Yes, of course, journalists have always acted as if it required an hour or two for them to “get up to speed” on whatever issue interested them: nuclear fission, the internal politics of Moldova, or the infield fly
rule. And yes, that is intensely annoying. But academics, many of whom devote their entire lives to trying to understand a single topic—and often complain about just this tendency in journalists—should know better. They should understand, based on their own professional experience, that various complexities that are invisible to all but those who have immersed themselves in their subjects are bound to interfere with the kind of dime-store, simplistic analysis that rules the day in our punditocracy’s discourse. The proper reaction, therefore, ought to be to stay at least in the vicinity of one’s lane when mouthing off on social media.

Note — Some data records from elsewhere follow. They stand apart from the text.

-- ==== Sys2Proof/Machine/Link.lean ====
section
/-!
DEFINITION. What the rest of the machine needs of a hot-standby pair: the pair state, what is sent on the Bolist link, the wait for settlement, and the way into DETACHED (R376 to R393).
-/
namespace Sys2Proof.Machine

/-- The redundancy unit changed. -/
def modRed (f : Red → Red) (s : State) : State := { s with red := f s.red }

/-- RED.CTL.EN: a pair project runs (R381, R406). -/
def pairEnabled (s : State) : Bool := bit s.red.ctl 0

/-- Lanes that are up (R378). -/
def lanesUp (s : State) : Nat := (s.red.lanes.toList.filter Lane.up).length

/-- The unit holds the mandate: SOLO always after READY, otherwise by formation (R381, R382). -/
def holdsMandate (s : State) : Bool := s.red.mandate

/-- The active mirrors its releases (R385). -/
def mirroring (s : State) : Bool :=
  s.red.role == .active && (s.red.pstate == .confirming || s.red.pstate == .synced)

/-- The standby follows, from the parts of the state copy on that have reached it (R385, R386, R401). -/
def following (s : State) : Bool :=
  s.red.role == .standby && (s.red.pstate == .copying || s.red.pstate == .confirming || s.red.pstate == .synced)

/-- The active copies its state (R401). -/
def copying (s : State) : Bool := s.red.role == .active && s.red.pstate == .copying

/-- The active mirrors what is not of one Market: everywhere, or once the motion state is copied (R385, R401). -/
def mirrorOn (s : State) : Bool := mirroring s || (copying s && s.red.motionCopied)

/-- The active mirrors the releases of a task: everywhere, or once its Market is copied (R385, R401). -/
def mirrorsTask (s : State) (id : TaskId) : Bool :=
  mirroring s || (copying s && (match taskOf s id with
    | some t => s.red.marketCopied[t.e.market]
    | none => false))

/-- A payload is filled up with zeros to a multiple of 8 bytes (R377). -/
def fillWords (l : List Byte) : List Byte := l ++ List.replicate ((8 - l.length % 8) % 8) 0

/-- A message leaves on both lanes, numbered; a unit with no powered lane sends none (R376, R377). -/
def linkSend (mtype : Nat) (ref : Word) (payload : List Byte) (s : State) : State :=
  if s.red.lanes.toList.any Lane.granted then
    modRed (fun r => { r with
      sent := r.sent ++ [{ mtype := mtype, mseq := r.mseq, ref := ref, payload := fillWords payload }], mseq := r.mseq + 1 }) s
  else s

/-- A pair command is refused with BAD_STATE and a reason, which is kept as the last one (R400, R405, R407). -/
def refusePair (c : Cmd) (reason : Nat) (s : State) : State :=
  finish c 6 (field 0 reason) 0 (modRed (fun r => { r with reason := reason }) s)

/-- A PAIR_FORM that still waits for its peer ends with the reason (R400). -/
def endForming (reason : Nat) (s : State) : State :=
  match s.red.forming with
  | some (ring, _, _) => finishBusy ring 6 (field 0 reason) 0 (modRed (fun r => { r with forming := none }) s)
  | none => s

/-- A byte string cut into pieces of at most `n` bytes, with their offsets; an empty string gives one empty piece. -/
def piecesAux : Nat → Nat → Nat → List Byte → List (Nat × List Byte)
  | 0, _, _, _ => []
  | fuel + 1, n, off, l =>
    if l.length ≤ n then [(off, l)] else (off, l.take n) :: piecesAux fuel n (off + n) (l.drop n)

/-- A byte string cut into pieces of at most `n` bytes. -/
def pieces (n : Nat) (l : List Byte) : List (Nat × List Byte) := piecesAux (l.length + 1) n 0 l

/-- The latched input section of a cyclic release goes to the standby (R377, R385). -/
def sendInput (id : TaskId) (relnum : Nat) (data : List Byte) (s : State) : State :=
  if !mirrorsTask s id then s
  else
    let ps := pieces 4072 data
    forEach ps (fun p q => linkSend 2 (field 0 relnum)
      (bytesOfWords [field 0 id.toNat, field 0 p.1, flag 0 (p.1 + p.2.length == data.length)] ++ p.2) q) s

/-- The event record of an event release goes to the standby (R377, R385). -/
def sendEvent (id : TaskId) (relnum : Nat) (evt : List Word) (s : State) : State :=
  if !mirrorsTask s id then s
  else linkSend 3 (field 0 relnum) (bytesOfWords (field 0 id.toNat :: evt)) s

/-- A journal entry as its two words (R102). -/
def jentryWords (e : JEntry) : List Word :=
  let k := match e.kind with
    | .undo => 0
    | .globalRead => 1
    | .effect => 2
  [field 0 k ||| field 2 e.interval ||| flag 10 e.ue ||| field 32 e.addr, e.value]

/-- A journal entry from its two words (R102). -/
def jentryOf (a b : Word) : JEntry :=
  { kind := (match bits a 1 0 with
      | 0 => .undo
      | 1 => .globalRead
      | _ => .effect)
    interval := bits a 9 2, ue := bit a 10, addr := bits a 63 32, value := b }

/-- The effect and global-read entries of a release go to the standby, in execution order (R377, R385). -/
def sendJournal (id : TaskId) (relnum : Nat) (l : List JEntry) (s : State) : State :=
  let ws := bytesOfWords ((l.filter (fun e => e.kind != .undo)).flatMap jentryWords)
  if !mirrorsTask s id || ws.isEmpty then s
  else forEach (pieces 4080 ws) (fun p q => linkSend 4 (field 0 relnum) (bytesOfWord (field 0 id.toNat) ++ p.2) q) s

/-- A hash of a release or of a motion cycle goes to the peer (R377, R389, R390). -/
def sendHash (ref w0 w1 : Word) (s : State) : State :=
  if mirrorOn s || following s then linkSend 6 ref (bytesOfWords [w0, w1]) s else s

/-- Every verification replay ends without a result. -/
def dropVerification (s : State) : State :=
  forEach allTills (fun t q =>
    modTill t (fun k => if k.area == .retained then { k with replay := none, waiting := false, trap := none } else k) q) s

/-- The pair goes to DETACHED with a reason (R381, R405, R408); with AUTORS the active forms again 100 ms later (R406). -/
def pairDetach (reason : Nat) (s : State) : State :=
  if s.red.pstate == .none || s.red.pstate == .detached then s
  else
    let c := satStep 32 s.red.detach
    let q := modRed (fun r => { r with
      pstate := .detached, reason := reason, detach := c.1, adjudication := none, confirmFrom := none, mirrors := [],
      motions := [], bufferedControl := [], switches := [], motionCopied := false, marketCopied := Vector.replicate 4 false,
      autorsFrom := if bit r.ctl 2 && r.role == .active then some s.mono else none }) s
    counterFull 0x14060 c.2 (raise (dropVerification q) 0x0708 1 (field 0 reason))

/-- The Till of a Stall that holds a retained release (R104). -/
def retainedTill (s : State) (k : StallId) : Option TillId :=
  (tillsOf k).find? (fun t => (tillAt s t).area == .retained)

/-- A release is settled (R390). -/
def isSettled (s : State) (id : TaskId) (relnum : Nat) : Bool := s.red.settledTasks.contains (id, relnum)

/-- A release marked settled, in place of the task's earlier one. -/
def markSettled (id : TaskId) (relnum : Nat) (s : State) : State :=
  modRed (fun r => { r with settledTasks := r.settledTasks.filter (fun x => x.1 != id) ++ [(id, relnum)] }) s

/-- The next input latch of a Stall waits for the settlement of its retained release, or for an adjudication (R104, R390 to R392). -/
def latchHeld (s : State) (k : StallId) : Bool :=
  (match s.red.adjudication with
  | some a => a.stall == k
  | none => false) ||
  (mirroring s && !s.red.cmpOff && (match retainedTill s k with
    | some t => !isSettled s (tillAt s t).rel.task (tillAt s t).rel.relnum
    | none => false))

/-- A command forwarded to the standby as CONTROL messages: REF, then the opcode with bit 63 in the last piece, W1 to W5, and a piece of its data (R385, R388). -/
def forwardCommand (ref : Word) (opcode : Nat) (w : List Word) (data : List Byte) (s : State) : State :=
  if mirrorOn s then
    let ps := if data.isEmpty then [(0, [])] else pieces 4032 data
    forEach (enumFrom 1 ps) (fun p q =>
      linkSend 8 ref (bytesOfWords ((field 0 opcode ||| flag 63 (p.1 == ps.length)) :: w) ++ p.2.2) q) s
  else s

/-- The begun command forwarded with its operands (R388). -/
def forwardCmd (ref : Word) (c : Cmd) (data : List Byte) (s : State) : State := forwardCommand ref c.opcode c.w.toList data s

end Sys2Proof.Machine
end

But it turns out the opposite is true. I can’t tell you how many people in my various networks whose subspecialties have nothing whatsoever
to do with anything related to Russia, Ukraine, or war are mouthing off like Nate Silver on the intricacies of epidemiology. They need to take a chill pill and listen to people who’ve put in sufficient work to know what they are talking about. It’s bad enough that our cable networks don’t care, but the members of our scholarly and professional networks certainly should. Respect for expertise is, after all, what they’ve devoted their entire professional lives to.
Listen people, it’s time to get out more. Your Twitter followers, Facebook “friends,” and members of your listservs are not really your friends, and no one on any social media network cares how you “feel” about Putin, Biden, or Trump. Why not make some real friends, or maybe go to the movies? (I recommend
Parallel Mothers, Licorice Pizza, and Drive My Car.) But however you decide to spend your time, please stop pontificating on Twitter et al. about things you know as much about as Donald Trump knew about drinking cleaning products. It’s just another form of pollution and minimizes our already minuscule possibility of having an intelligent public conversation about the extremely difficult and dangerous problems our country faces. In The Atlantic, we find a fuller account of a similarly annoying
phenomenon, here.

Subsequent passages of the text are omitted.